Problem details —
From the entries below, please output exactly the lines starting at the one containing "l).attachFail = s.attachFail := rfl" and ending at the one containing "l).hit = s.hit := rfl", both included.

Data shown —
--- --- ---

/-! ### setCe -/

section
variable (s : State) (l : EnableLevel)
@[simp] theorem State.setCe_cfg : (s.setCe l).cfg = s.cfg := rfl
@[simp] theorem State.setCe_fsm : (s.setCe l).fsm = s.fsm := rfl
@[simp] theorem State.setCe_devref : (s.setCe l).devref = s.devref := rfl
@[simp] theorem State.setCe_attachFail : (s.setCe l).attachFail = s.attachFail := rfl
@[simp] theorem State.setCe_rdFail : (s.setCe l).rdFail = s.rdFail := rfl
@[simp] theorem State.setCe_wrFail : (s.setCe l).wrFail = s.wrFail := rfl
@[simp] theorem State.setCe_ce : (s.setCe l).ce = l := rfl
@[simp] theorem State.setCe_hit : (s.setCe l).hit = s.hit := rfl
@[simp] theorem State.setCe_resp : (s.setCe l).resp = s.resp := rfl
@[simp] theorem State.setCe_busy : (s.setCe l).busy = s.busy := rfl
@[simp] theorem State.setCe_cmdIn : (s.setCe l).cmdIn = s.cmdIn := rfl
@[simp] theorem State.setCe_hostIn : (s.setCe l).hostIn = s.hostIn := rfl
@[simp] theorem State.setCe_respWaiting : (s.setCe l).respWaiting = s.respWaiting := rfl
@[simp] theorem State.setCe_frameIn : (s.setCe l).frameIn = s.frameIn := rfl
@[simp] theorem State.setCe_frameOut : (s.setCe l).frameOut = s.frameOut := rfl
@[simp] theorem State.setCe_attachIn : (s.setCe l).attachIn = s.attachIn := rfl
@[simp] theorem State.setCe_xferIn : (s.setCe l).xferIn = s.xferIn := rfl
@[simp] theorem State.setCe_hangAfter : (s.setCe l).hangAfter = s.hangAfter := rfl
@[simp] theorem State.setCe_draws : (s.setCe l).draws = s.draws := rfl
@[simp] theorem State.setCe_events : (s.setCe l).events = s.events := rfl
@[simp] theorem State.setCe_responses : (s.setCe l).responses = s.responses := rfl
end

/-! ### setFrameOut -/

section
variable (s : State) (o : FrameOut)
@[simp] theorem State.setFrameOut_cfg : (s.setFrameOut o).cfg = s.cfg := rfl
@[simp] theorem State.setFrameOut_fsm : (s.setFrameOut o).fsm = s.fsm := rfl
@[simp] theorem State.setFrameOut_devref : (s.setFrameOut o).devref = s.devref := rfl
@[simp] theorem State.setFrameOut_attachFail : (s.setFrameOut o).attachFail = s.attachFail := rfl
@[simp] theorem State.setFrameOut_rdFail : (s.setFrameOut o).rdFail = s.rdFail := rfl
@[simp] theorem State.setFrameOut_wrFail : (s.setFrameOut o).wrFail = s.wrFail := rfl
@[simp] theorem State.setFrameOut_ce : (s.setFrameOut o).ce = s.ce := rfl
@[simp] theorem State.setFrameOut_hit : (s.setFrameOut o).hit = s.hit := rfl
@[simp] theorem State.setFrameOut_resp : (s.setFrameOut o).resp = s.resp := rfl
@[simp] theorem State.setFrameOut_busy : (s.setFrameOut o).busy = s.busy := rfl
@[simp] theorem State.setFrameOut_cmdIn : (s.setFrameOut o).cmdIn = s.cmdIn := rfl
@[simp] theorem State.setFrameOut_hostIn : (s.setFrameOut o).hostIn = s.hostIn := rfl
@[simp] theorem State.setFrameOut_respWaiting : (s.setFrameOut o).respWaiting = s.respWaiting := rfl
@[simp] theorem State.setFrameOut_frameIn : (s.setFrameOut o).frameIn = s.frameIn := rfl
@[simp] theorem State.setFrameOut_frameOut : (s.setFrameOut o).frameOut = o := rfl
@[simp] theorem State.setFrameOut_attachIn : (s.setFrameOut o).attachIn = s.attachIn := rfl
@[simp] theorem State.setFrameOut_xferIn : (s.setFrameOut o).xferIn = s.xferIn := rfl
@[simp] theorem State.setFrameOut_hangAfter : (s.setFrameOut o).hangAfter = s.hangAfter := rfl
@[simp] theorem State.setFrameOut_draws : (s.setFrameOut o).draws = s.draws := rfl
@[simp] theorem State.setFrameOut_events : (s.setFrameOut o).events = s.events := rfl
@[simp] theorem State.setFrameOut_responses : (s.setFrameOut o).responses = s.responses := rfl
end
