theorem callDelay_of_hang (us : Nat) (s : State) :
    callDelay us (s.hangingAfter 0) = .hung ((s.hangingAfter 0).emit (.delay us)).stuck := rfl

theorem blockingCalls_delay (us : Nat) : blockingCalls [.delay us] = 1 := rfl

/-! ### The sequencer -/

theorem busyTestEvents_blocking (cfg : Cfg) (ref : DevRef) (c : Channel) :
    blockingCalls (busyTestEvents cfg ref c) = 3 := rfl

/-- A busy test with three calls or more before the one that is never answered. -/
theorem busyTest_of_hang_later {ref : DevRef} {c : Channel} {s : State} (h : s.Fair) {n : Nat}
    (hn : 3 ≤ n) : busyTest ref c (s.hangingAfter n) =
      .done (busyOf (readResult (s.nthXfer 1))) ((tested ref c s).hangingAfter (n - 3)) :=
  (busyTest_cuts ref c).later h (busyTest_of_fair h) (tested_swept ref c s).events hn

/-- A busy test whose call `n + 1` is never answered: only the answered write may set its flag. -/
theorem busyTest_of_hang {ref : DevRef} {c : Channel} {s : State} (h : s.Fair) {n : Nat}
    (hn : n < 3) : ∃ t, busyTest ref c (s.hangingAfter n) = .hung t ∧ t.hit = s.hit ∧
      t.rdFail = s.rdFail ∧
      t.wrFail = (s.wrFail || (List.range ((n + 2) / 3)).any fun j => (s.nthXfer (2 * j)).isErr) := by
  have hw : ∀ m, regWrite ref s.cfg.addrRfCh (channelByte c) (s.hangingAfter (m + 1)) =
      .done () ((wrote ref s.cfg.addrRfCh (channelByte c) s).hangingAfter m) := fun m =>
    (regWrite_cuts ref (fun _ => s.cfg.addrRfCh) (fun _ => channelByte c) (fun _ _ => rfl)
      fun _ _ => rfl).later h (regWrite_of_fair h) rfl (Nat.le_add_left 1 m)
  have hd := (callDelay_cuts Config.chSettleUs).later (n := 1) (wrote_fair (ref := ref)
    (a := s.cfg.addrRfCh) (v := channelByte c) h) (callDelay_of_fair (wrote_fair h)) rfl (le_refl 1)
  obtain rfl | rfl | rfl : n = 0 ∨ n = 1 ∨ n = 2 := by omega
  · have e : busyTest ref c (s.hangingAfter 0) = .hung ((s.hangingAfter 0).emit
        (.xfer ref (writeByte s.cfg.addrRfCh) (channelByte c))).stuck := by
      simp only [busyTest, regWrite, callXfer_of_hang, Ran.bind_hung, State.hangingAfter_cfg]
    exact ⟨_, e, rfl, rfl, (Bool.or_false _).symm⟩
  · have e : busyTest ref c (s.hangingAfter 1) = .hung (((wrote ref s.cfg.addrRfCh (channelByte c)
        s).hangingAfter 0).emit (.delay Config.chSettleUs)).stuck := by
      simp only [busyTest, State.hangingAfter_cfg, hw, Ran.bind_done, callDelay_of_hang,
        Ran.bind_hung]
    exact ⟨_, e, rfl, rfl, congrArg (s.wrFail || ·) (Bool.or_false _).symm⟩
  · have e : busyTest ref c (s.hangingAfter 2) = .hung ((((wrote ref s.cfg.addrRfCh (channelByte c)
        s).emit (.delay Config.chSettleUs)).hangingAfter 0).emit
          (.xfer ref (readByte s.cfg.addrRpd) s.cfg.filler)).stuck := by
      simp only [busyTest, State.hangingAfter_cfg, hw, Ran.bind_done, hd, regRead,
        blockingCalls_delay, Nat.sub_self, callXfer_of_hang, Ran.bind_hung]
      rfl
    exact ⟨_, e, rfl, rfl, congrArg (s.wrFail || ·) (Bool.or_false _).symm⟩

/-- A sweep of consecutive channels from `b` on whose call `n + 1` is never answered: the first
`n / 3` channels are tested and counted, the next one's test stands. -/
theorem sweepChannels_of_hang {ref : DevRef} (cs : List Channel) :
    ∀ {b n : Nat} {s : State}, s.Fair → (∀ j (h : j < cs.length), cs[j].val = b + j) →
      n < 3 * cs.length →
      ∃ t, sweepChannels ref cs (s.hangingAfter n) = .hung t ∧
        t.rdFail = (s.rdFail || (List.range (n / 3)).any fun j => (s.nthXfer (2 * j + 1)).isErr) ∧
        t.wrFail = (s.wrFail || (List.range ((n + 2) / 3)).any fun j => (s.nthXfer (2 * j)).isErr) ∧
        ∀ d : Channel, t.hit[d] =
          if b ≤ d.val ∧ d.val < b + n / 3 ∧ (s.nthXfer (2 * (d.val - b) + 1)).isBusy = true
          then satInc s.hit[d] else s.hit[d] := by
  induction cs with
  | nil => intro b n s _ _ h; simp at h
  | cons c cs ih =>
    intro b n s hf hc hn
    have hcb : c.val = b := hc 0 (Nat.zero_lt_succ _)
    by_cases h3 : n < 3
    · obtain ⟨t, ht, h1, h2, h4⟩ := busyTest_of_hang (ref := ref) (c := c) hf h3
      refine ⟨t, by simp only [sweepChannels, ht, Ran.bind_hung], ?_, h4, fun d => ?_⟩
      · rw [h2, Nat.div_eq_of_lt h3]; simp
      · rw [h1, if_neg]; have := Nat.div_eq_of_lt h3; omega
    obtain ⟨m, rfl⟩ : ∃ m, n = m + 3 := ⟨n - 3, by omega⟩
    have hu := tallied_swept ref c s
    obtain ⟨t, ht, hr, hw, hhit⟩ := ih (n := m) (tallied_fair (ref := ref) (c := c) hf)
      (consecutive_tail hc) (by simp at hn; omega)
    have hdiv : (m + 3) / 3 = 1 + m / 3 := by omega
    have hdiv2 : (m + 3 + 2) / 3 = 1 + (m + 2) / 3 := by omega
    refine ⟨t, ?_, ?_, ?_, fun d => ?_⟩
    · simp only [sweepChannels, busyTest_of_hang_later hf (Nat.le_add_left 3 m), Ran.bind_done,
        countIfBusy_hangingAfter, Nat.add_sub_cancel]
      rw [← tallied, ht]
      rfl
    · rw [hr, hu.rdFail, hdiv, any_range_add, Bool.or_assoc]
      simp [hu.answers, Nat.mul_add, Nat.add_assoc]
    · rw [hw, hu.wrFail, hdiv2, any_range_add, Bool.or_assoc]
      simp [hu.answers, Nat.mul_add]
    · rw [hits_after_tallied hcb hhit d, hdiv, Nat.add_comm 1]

--- --- ---

Solved problem —
@[simp] theorem State.setCe_attachFail : (s.setCe l).attachFail = s.attachFail := rfl
@[simp] theorem State.setCe_rdFail : (s.setCe l).rdFail = s.rdFail := rfl
@[simp] theorem State.setCe_wrFail : (s.setCe l).wrFail = s.wrFail := rfl
@[simp] theorem State.setCe_ce : (s.setCe l).ce = l := rfl
@[simp] theorem State.setCe_hit : (s.setCe l).hit = s.hit := rfl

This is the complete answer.